In news- Recently NASA’s Parker solar probe became the first spacecraft to fly through the outer atmosphere of the Sun.
Key updates–
- It flew through the Sun’s upper atmosphere ‘Corona’ and sampled magnetic fields and particles there.
- The data beamed back by the probe released by Nasa showed that the probe came as close as 1.3 crore kilometres to the surface of the Sun.
- The spacecraft used its Wide-field Imager for Parker Solar Probe (WISPR) to capture unique structures known as coronal streamers as they passed through the atmosphere of the Sun.
- At one point, as the spacecraft dipped to just beneath 1.5 crore kilometres from the Sun’s surface, it transited a feature in the corona called a pseudo streamer.
- Pseudo Streamers are massive structures that rise above the Sun’s surface and can be seen from Earth during solar eclipses.
- Passing through the pseudo streamer was like flying into the eye of a storm.
About the Parker probe-
- It is the first-ever mission to “touch” the Sun.
- The spacecraft, about the size of a small car, travels directly through the Sun’s atmosphere.
- It was launched aboard a Delta IV-Heavy rocket from Cape Canaveral, on Aug. 12, 2018.
- The Probe uses Venus’ gravity during seven flybys over nearly seven years to gradually bring its orbit closer to the Sun.
- It is part of NASA’s Living With a Star program to explore aspects of the Sun-Earth system that directly affect life and society.
- The spacecraft and instruments are protected from the Sun’s heat by a 4.5-inch-thick carbon-composite shield, which needs to withstand temperatures outside the spacecraft that reach nearly 2,500 F.

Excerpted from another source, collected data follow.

/-- A fault occurrence (sections 10.1 to 10.3): its flag is set and no other changes; the capture takes it when it is
empty, or when it holds a recovered fault and a lasting one is offered; the alarm line is re-formed; routes, clips,
destinations, plan, manifest and every slot stay as they are. -/
def OccurrenceIsTaken : Prop :=
  ∀ (s : State) (o : Occurrence),
    let t := s.raise o
    t.faults.flag o.cls = true ∧ (∀ c, c ≠ o.cls → t.faults.flag c = s.faults.flag c)
    ∧ t.faults.capture =
        (match s.faults.capture with
         | none => some o
         | some h => if h.cls.severity = .recovered ∧ o.cls.severity = .lasting then some o else some h)
    ∧ AlarmFormed t.faults ∧ t.faults.routes = s.faults.routes
    ∧ t.clips = s.clips ∧ t.dests = s.dests ∧ t.ports = s.ports ∧ t.plan = s.plan ∧ t.manifest = s.manifest
    ∧ t.ring.held = s.ring.held ∧ t.ring.freeList = s.ring.freeList ∧ s.link.OnlyNotices t.link

/-- Job `j` has something left to read at its read position: a LISTED clip, or units of a READING one. -/
def ReadsOn (s : State) (j : JobNo) : Prop :=
  ∃ c x, (s.job j).clips[(s.job j).readPos.clip]? = some c ∧ s.clip? c = some x
    ∧ (x.state = .listed ∨ (x.state = .reading ∧ 0 < x.length))

/-- The HOLD route (section 10.3): at an occurrence of a class routed HOLD, a RUNNING job has its pause-pending flag
set with cause HOLD and is PAUSED at once when no slot is being filled for it; a PULLED job that was to run again is
to be PAUSED again, with cause HOLD; every other job is as it was.  A job whose clip is ending at that very event
keeps the flag until that end: notes/assumptions/18.md. -/
def HoldStopsTheIntake : Prop :=
  ∀ (s : State) (o : Occurrence) (j : JobNo), s.faults.route o.cls = .hold →
    let x := s.job j
    let filling := ∃ n y, (n, y) ∈ s.ring.held ∧ y.state = .filling ∧ y.owner = .job j
    (x.state = .running →
      (filling ∨ ¬ReadsOn s j → (s.raise o).job j = { x with pausePending := true, pauseCause := some .hold })
      ∧ (¬filling → ReadsOn s j →
          (s.raise o).job j = { x with state := .paused, pausePending := false, pauseCause := some .hold }))
    ∧ (x.state = .pulled → x.resumeTarget = some .running →
        (s.raise o).job j = { x with resumeTarget := some .paused, pauseCause := some .hold })
    ∧ (x.state ≠ .running → ¬(x.state = .pulled ∧ x.resumeTarget = some .running) → (s.raise o).job j = x)

/-- A fault occurrence, and what the HOLD route does to the jobs (sections 10.1 to 10.3). -/
def Obligations.OccurrencesAndTheHoldRoute : Prop := OccurrenceIsTaken ∧ HoldStopsTheIntake

/-- `m` is the link controller `l` handed one notice (section 11.5): its frame is the last of the queue, or, with 32
notices queued already, it is dropped and the overflow flag set. -/
def Noticed (l m : Link) (kind : Byte) (payload : List Byte) : Prop :=
  m = if (l.outq.filter fun f => decide (f.owner = .notice)).length < 32 then
        { l with outq := l.outq ++ [⟨.notice, kind, 0, payload⟩] }
      else { l with overflow := true }

/-- What the routes send (section 10.3): NOTICE a FAULT_RAISED with the occurrence and its captured mark, set when the
occurrence now stands in the capture record, whether or not its flag was set before; QUIET and ALARM nothing.  None of
the three changes a job. -/
def RoutesSendNotices : Prop :=
  ∀ (s : State) (o : Occurrence),
    let t := s.raise o
    let taken := s.faults.capture = none
      ∨ ∃ h, s.faults.capture = some h ∧ h.cls.severity = .recovered ∧ o.cls.severity = .lasting
    (s.faults.route o.cls = .notice →
      (taken → Noticed s.link t.link 0x85 (occurrenceReport o ++ [1]))
      ∧ (¬taken → Noticed s.link t.link 0x85 (occurrenceReport o ++ [0])) ∧ t.jobs = s.jobs ∧ t.ring = s.ring)
    ∧ (s.faults.route o.cls = .quiet ∨ s.faults.route o.cls = .alarm →
        t.link = s.link ∧ t.jobs = s.jobs ∧ t.ring = s.ring)

/-- Whenever the capture is not empty the flag of its class is set, and the alarm line stands at the level its rule
gives: every step keeps both (sections 10.2, 10.3). -/
def Obligations.FaultUnitStaysSound : Prop := KeptByStep fun s => s.faults.Sound

/-! ## Destinations: bindings, drives and allocation -/

/-- A live copy stands on destination `d`. -/
def LiveCopyOn (s : State) (d : DestNo) : Prop :=
  ∃ c x k, (c, x) ∈ s.clips ∧ x.copies[d] = some k ∧ k.state.live = true

/-- A destination is in use: ACTIVE or FULL. -/
def InUse (x : DestPort) : Prop := x.state = .active ∨ x.state = .full

/-- DEST_BIND (section 5.4): its refusals in their order. -/
def DestBindRefusals : Prop :=
  ∀ (tag : Byte) (n a area strip spare u0 t0 : Nat) (s : State) (e : EntryNo), s.link.freeEntry = some e →
    let run := exec (.destBind tag n a area strip spare u0 t0) s
    let answer (st : Status) : Host.Outcome State Fault Refusal := .next (s.quiet.answered e tag 0x10 st [])
    (4 ≤ n → run = answer .noSuch)
    ∧ ∀ d : DestNo, d.val = n →
        ((s.dest d).present = false → run = answer .wrongState)
        ∧ ((s.dest d).present = true →
            (InUse (s.dest d) → s.plan.lock = true → run = answer .locked)
            ∧ (InUse (s.dest d) → s.plan.lock = false → LiveCopyOn s d → run = answer .wrongState)
            ∧ (¬(InUse (s.dest d) ∧ s.plan.lock = true) → ¬(InUse (s.dest d) ∧ LiveCopyOn s d) →
                (strip = 0 ∨ 65536 < strip ∨ 4096 < spare ∨ (s.dest d).capacity.getD 0 < a + area ∨ area ≤ strip
                  ∨ (area - strip) / 2048 < 1 ∨ (area - strip) / 2048 ≤ spare ∨ (area - strip) / 2048 - spare < u0
                  ∨ strip < t0) → run = answer .badParam))

/-- DEST_BIND taken, with no read job at the port (section 5.4): the binding and its pointers, ACTIVE, the drive as it
was; an outstanding request is abandoned, and then the arbiter stands in its reset state; the reply carries D and C;
the other ports and blocks as they were. -/
def DestBindTaken : Prop :=
  ∀ (tag : Byte) (d : DestNo) (a area strip spare u0 t0 : Nat) (s : State) (e : EntryNo), s.link.freeEntry = some e →
    let x := s.dest d
    let units := (area - strip) / 2048
    x.present = true → (∃ sectors, x.capacity = some sectors ∧ a + area ≤ sectors) →
    (InUse x → s.plan.lock = false ∧ ¬LiveCopyOn s d) → x.rl.jobs = [] →
    1 ≤ strip → strip ≤ 65536 → spare ≤ 4096 → strip < area → spare < units → u0 ≤ units - spare → t0 ≤ strip →
      ∃ t, exec (.destBind tag d.val a area strip spare u0 t0) s = .next t
        ∧ (t.dest d).state = .active
        ∧ (t.dest d).binding = some
            { areaStart := a, area := area, strip := strip, spare := spare, firstUnit := u0, firstTrailer := t0
              nextUnit := u0, nextTrailer := t0 }
        ∧ (t.dest d).present = true ∧ (t.dest d).capacity = x.capacity ∧ (t.dest d).lane = x.lane
        ∧ (∀ w, (t.dest d).queue w = x.queue w)
        ∧ (x.outstanding.isSome → (t.dest d).outstanding = x.outstanding ∧ (t.dest d).abandoned = true
            ∧ (t.dest d).arb = Arbiter.reset)
        ∧ (∀ f, f ≠ d → (s.dest f).SameDrive (t.dest f)) ∧ (∀ p, (s.port p).SameCard (t.port p)) ∧ s.SameBooks t
        ∧ s.link.AnswersTo t.link e tag 0x10 (Bytes.le 6 units ++ Bytes.le 6 (units - spare))

/-- DEST_UNBIND (section 5.4): its refusals in order; taken, with no read job at the port, the binding is absent, the
destination UNBOUND with a drive present and ABSENT without, the arbiter in its reset state, an outstanding request
abandoned, everything else as it was. -/
def DestUnbindRules : Prop :=
  ∀ (tag : Byte) (n : Nat) (s : State) (e : EntryNo), s.link.freeEntry = some e →
    let run := exec (.destUnbind tag n) s
    let answer (st : Status) : Host.Outcome State Fault Refusal := .next (s.quiet.answered e tag 0x11 st [])
    (4 ≤ n → run = answer .noSuch)
    ∧ ∀ d : DestNo, d.val = n →
        let x := s.dest d
        (x.state = .absent ∨ x.state = .unbound → run = answer .wrongState)
        ∧ (InUse x → s.plan.lock = true → run = answer .locked)
        ∧ (InUse x → s.plan.lock = false → LiveCopyOn s d → run = answer .wrongState)
        ∧ (x.state = .lost ∨ (InUse x ∧ s.plan.lock = false ∧ ¬LiveCopyOn s d) → x.rl.jobs = [] →
            ∃ t, run = .next t
              ∧ t.dest d =
                { x with
                  state := if x.present then .unbound else .absent, binding := none
                  abandoned := x.outstanding.isSome, arb := Arbiter.reset }
              ∧ (∀ f, f ≠ d → (s.dest f).SameDrive (t.dest f)) ∧ (∀ p, (s.port p).SameCard (t.port p)) ∧ s.SameBooks t
              ∧ s.link.AnswersTo t.link e tag 0x11 [])

/-! ### Units that a lane sources again -/

/-- The lowest-numbered ACTIVE destination but `d`, none of `out`, with a VERIFIED copy of the clip (section 7.3). -/
def NextSource (s : State) (d : DestNo) (x : Clip) (out : List DestNo) (e : DestNo) : Prop :=
  let fits (f : DestNo) : Prop :=
    f ≠ d ∧ f ∉ out ∧ (s.dest f).state = .active ∧ ∃ k, x.copies[f] = some k ∧ k.state = .verified
  fits e ∧ ∀ f, f < e → ¬fits f

/-- Slot `n` is the one lane `d` fills with unit `k` of clip `c`, and `i` its item in CQ. -/
def Fills (s : State) (d : DestNo) (n c k : Nat) (y : Slot) (i : Item) : Prop :=
  s.slot? n = some y ∧ y.state = .filling ∧ y.owner = .lane d ∧ y.clip = c ∧ y.unit = k
    ∧ ∃ before after, (s.dest d).cq = before ++ i :: after ∧ i.kind = .data n
      ∧ ∀ z, z ∈ before ∨ z ∈ after → z.kind ≠ .data n

/-- From `s` to `t` the unit of slot `n` is sourced again from destination `e`: the slot is empty, its item is `i`, a
SUPPLY job for it joins the tail of the read lane of `e`, and the card-only mark is clear. -/
def SourcedFrom (s t : State) (d : DestNo) (n c k : Nat) (y : Slot) (i i' : Item) (e : DestNo) : Prop :=
  t.slot? n = some { y with data := [] } ∧ (t.dest d).cq = ((s.dest d).cq.map fun z => if z = i then i' else z)
    ∧ (t.dest d).lane = { (s.dest d).lane with cardOnly := false, sum := none }
    ∧ (t.dest e).rl.jobs = (s.dest e).rl.jobs ++ [.supply c k n d]

/-- The owner of a slot does not stand at its limit with a request (section 4.6): a job that is not RUNNING or is below
its quota, a lane without a standing request or below 8. -/
def NotStalled (s : State) : Requester → Prop
  | .job j => (s.job j).state = .running → (s.job j).held < (s.job j).quota
  | .lane f => (s.dest f).lane.standing.isSome → (s.dest f).lane.held < 8

/-- The two requests that end a binding, well-formed for a port with record `x`, each with its code, the payload of its
reply, and the binding and the state it leaves (section 5.4). -/
inductive Rebinds (x : DestPort) (tag : Byte) (d : DestNo) : Instr → Nat → List Byte → Option Binding → DestState → Prop
  | bind (a area strip spare u0 t0 sectors : Nat) : x.present = true → x.capacity = some sectors → a + area ≤ sectors →
      1 ≤ strip → strip ≤ 65536 → spare ≤ 4096 → strip < area → spare < (area - strip) / 2048 →
      u0 ≤ (area - strip) / 2048 - spare → t0 ≤ strip →
      Rebinds x tag d (.destBind tag d.val a area strip spare u0 t0) 0x10
        (Bytes.le 6 ((area - strip) / 2048) ++ Bytes.le 6 ((area - strip) / 2048 - spare))
        (some
          { areaStart := a, area := area, strip := strip, spare := spare, firstUnit := u0, firstTrailer := t0
            nextUnit := u0, nextTrailer := t0 })
        .active
  | unbind : x.state ≠ .absent → x.state ≠ .unbound →
      Rebinds x tag d (.destUnbind tag d.val) 0x11 [] none (if x.present then .unbound else .absent)

/-- DEST_BIND and DEST_UNBIND taken at a port whose read lane holds one SUPPLY job, for lane `f` (sections 5.4, 7.3): the
job ends, the binding and the state follow, an outstanding request is abandoned.  The port is excluded for the unit, and the
lane sources it again: from the card when it is bound and not excluded, else from the next VERIFIED copy; with neither,
and no slot waited for, the copy is suspended and the slot freed. -/
def RebindingMovesSupplies : Prop :=
  ∀ (s : State) (tag : Byte) (e : EntryNo) (d f : DestNo) (command : Instr) (code : Nat) (payload : List Byte)
    (b : Option Binding) (st : DestState) (c k n : Nat) (x : Clip) (y : Slot) (i : Item),
    s.link.freeEntry = some e → Rebinds (s.dest d) tag d command code payload b st →
    (InUse (s.dest d) → s.plan.lock = false ∧ ¬LiveCopyOn s d) → (s.dest d).rl.jobs = [.supply c k n f] → f ≠ d →
    s.clip? c = some x → Fills s f n c k y i →
      let rebound (t : State) : Prop :=
        (t.dest d).binding = b ∧ (t.dest d).state = st ∧ (t.dest d).rl.jobs = []
        ∧ ((s.dest d).outstanding.isSome →
            (t.dest d).outstanding = (s.dest d).outstanding ∧ (t.dest d).abandoned = true ∧ (t.dest d).arb = Arbiter.reset)
        ∧ t.plan = s.plan ∧ t.manifest = s.manifest ∧ t.faults = s.faults ∧ s.link.AnswersTo t.link e tag code payload
      let cardless := (s.job x.job).boundPort = none ∨ i.noCard = true
      (∀ p, (s.job x.job).boundPort = some p → i.noCard = false →
        ∃ t, exec command s = .next t ∧ rebound t ∧ t.jobs = s.jobs ∧ t.ring.freeList = s.ring.freeList
          ∧ t.slot? n = some { y with data := [] }
          ∧ (t.dest f).lane = { (s.dest f).lane with cardOnly := false, sum := none }
          ∧ (t.port p).fifo = (s.port p).fifo ++ ((unitPieces x k).map fun r => ⟨.supply f x.job c k n, r.1, r.2⟩))
      ∧ (∀ g, cardless → NextSource s f x (d :: i.noDests) g →
        ∃ t i', exec command s = .next t ∧ rebound t ∧ t.jobs = s.jobs ∧ t.ring.freeList = s.ring.freeList
          ∧ i'.clip = i.clip ∧ i'.kind = i.kind ∧ i'.retries = i.retries ∧ i'.noCard = i.noCard
          ∧ (∀ h, h ∈ i'.noDests ↔ h = d ∨ h ∈ i.noDests) ∧ SourcedFrom s t f n c k y i i' g)
      ∧ ∀ q, cardless → (∀ g, ¬NextSource s f x (d :: i.noDests) g) → x.copies[f] = some q → i.clip = c →
        (s.dest f).lane.copies = [c] → (s.dest f).lane.current = some c →
        s.ring.Sound → s.ring.waitList = [] → (∀ r, NotStalled s r) →
          ∃ t, exec command s = .next t ∧ rebound t ∧ t.copy? c f = some { q with suspended := true }
            ∧ t.slot? n = none ∧ n ∈ t.ring.freeList ∧ (∀ z ∈ (t.dest f).cq, z.kind ≠ .data n)
            ∧ (t.dest f).lane.copies = [] ∧ (t.dest f).lane.current = none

- The primary science goals for the mission are to trace how energy and heat move through the solar corona and to explore what accelerates the solar wind as well as solar energetic particles.
- It carries four instrument suites designed to study magnetic fields, plasma and energetic particles, and image the solar wind.
- In April 2021, Parker crossed what is termed the Alfvén critical boundary (Alfvén is the outer edge of the corona).
- It is the point where solar material that is normally bound to the Sun by gravity and magnetic forces breaks free to stream out across space.